▸ **EXERCISE BRIEF**
From the top of the records below, return each line exactly, ending with the line that contains "ws => !ws.isEmpty".

▸ **WORKING DATA**
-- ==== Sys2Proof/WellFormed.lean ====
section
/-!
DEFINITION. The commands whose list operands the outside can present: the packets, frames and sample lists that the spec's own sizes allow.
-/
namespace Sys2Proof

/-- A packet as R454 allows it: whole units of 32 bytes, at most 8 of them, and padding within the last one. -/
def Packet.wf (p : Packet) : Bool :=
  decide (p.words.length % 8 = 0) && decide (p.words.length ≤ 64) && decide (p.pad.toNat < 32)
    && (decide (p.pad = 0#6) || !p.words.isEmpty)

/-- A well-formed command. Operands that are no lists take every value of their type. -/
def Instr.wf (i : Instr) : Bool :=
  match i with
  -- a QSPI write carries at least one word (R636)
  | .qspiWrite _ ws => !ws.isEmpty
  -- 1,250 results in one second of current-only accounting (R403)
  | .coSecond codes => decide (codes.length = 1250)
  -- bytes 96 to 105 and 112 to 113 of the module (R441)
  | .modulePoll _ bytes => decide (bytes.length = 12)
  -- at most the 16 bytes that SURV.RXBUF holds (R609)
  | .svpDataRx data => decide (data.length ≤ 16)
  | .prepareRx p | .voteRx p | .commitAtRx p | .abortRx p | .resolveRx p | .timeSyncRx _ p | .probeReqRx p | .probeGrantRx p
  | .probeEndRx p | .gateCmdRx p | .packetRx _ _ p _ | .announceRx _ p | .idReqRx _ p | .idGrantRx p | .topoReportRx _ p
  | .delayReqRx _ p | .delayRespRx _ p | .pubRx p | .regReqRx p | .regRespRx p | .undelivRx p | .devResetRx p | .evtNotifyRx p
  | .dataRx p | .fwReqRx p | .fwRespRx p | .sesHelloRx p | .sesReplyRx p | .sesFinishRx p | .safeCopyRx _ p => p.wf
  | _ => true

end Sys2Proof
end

▸ **PROBLEM SOLUTION**
-- ==== Sys2Proof/WellFormed.lean ====
section
/-!
DEFINITION. The commands whose list operands the outside can present: the packets, frames and sample lists that the spec's own sizes allow.
-/
namespace Sys2Proof

/-- A packet as R454 allows it: whole units of 32 bytes, at most 8 of them, and padding within the last one. -/
def Packet.wf (p : Packet) : Bool :=
  decide (p.words.length % 8 = 0) && decide (p.words.length ≤ 64) && decide (p.pad.toNat < 32)
    && (decide (p.pad = 0#6) || !p.words.isEmpty)

/-- A well-formed command. Operands that are no lists take every value of their type. -/
def Instr.wf (i : Instr) : Bool :=
  match i with
  -- a QSPI write carries at least one word (R636)
  | .qspiWrite _ ws => !ws.isEmpty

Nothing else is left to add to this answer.